• _Assigned task_
Copy every line that holds the string "refine" from the data below.

• _Excerpted data_
theorem execOneSecondTick_keeps {s t : State} (h : execOneSecondTick s = .next t) : Keeps s t := by
  unfold execOneSecondTick at h
  injection h with h
  subst h
  split
  · exact Keeps.refl s
  · exact tickSecond_keeps s
  · have beacon : ∀ u : State, Keeps u (tickBeacon u) := fun u => Keeps.ite (fun _ => cau_keeps u _) fun _ => Keeps.refl u
    have target : ∀ u : State, Keeps u (refreshTarget u) := fun u => .same
    exact (finish_keeps _).comp ((target _).comp ((beacon _).comp ((tickElapsed_keeps _).comp (tickSecond_keeps s))))

theorem endValidity_keeps (source : Station) (number : Serial) (s : State) : Keeps s (endValidity source number s) := by
  unfold endValidity
  split
  · exact Keeps.ite (fun _ => expireMsg_keeps _ s) fun _ => Keeps.refl s
  · exact Keeps.refl s

theorem execValidityExpiry_keeps {source : Station} {number : Serial} {s t : State}
    (h : execValidityExpiry source number s = .next t) : Keeps s t := by
  unfold execValidityExpiry at h
  injection h with h
  subst h
  split
  · exact Keeps.refl s
  · exact endValidity_keeps _ _ s
  · exact (finish_keeps _).comp (endValidity_keeps _ _ s)

theorem repeatEvent_keeps (k : Key) {act : State → State} (due : Moment) (h : ∀ u, Keeps u (act u)) (s : State) :
    Keeps s (repeatEvent k act due s) :=
  Keeps.comp (Keeps.ite (fun _ => Keeps.refl _) fun _ => keyEvent_keeps k (dropped_keeps h) _)
    ((cns_keeps _ _).comp (reach_keeps due s))

theorem execKeyRepeat_keeps {s t : State} (h : execKeyRepeat s = .next t) : Keeps s t := by
  injection h with h
  refine h ▸ whenRunning_keeps (fun s => ?_) s
  split
  · exact repeatEvent_keeps _ _ (movePointer_keeps _) s
  · exact repeatEvent_keeps _ _ (movePointer_keeps _) s
  · exact Keeps.refl s

theorem intervalEnd_keeps (t : Moment) {s : State} (hired : s.dtc.duty = .hired) :
    Keeps s { closeInterval true (s.reach t) with fmr :=
      { (closeInterval true (s.reach t)).fmr with
        intervalSince := some t, atInterval := (closeInterval true (s.reach t)).fmr.hire } } := by
  have closed : Keeps s (closeInterval true (s.reach t)) := 
    (closeInterval_keeps (s := s.reach t) true hired).comp (reach_keeps t s)
  have duty : (closeInterval true (s.reach t)).dtc.duty = .hired := by simpa using hired
  refine Keeps.comp (.fmrChange rfl fun ⟨_, _, _, bounds, _⟩ => ⟨bounds, ?_⟩) closed
  rw [duty] at bounds
  exact bounds

theorem execIntervalEnd_keeps {s t : State} (h : execIntervalEnd s = .next t) : Keeps s t := by
  injection h with h
  refine h ▸ whenRunning_keeps (fun s => ?_) s
  split
  · refine Keeps.ite (fun hired => ?_) fun _ => Keeps.refl s
    exact intervalEnd_keeps _ (of_decide_eq_true (Bool.and_eq_true_iff.mp hired).1)
  · exact Keeps.refl s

• _Solution to this exercise_
  refine h ▸ whenRunning_keeps (fun s => ?_) s
  refine Keeps.comp (.fmrChange rfl fun ⟨_, _, _, bounds, _⟩ => ⟨bounds, ?_⟩) closed
  refine h ▸ whenRunning_keeps (fun s => ?_) s
  · refine Keeps.ite (fun hired => ?_) fun _ => Keeps.refl s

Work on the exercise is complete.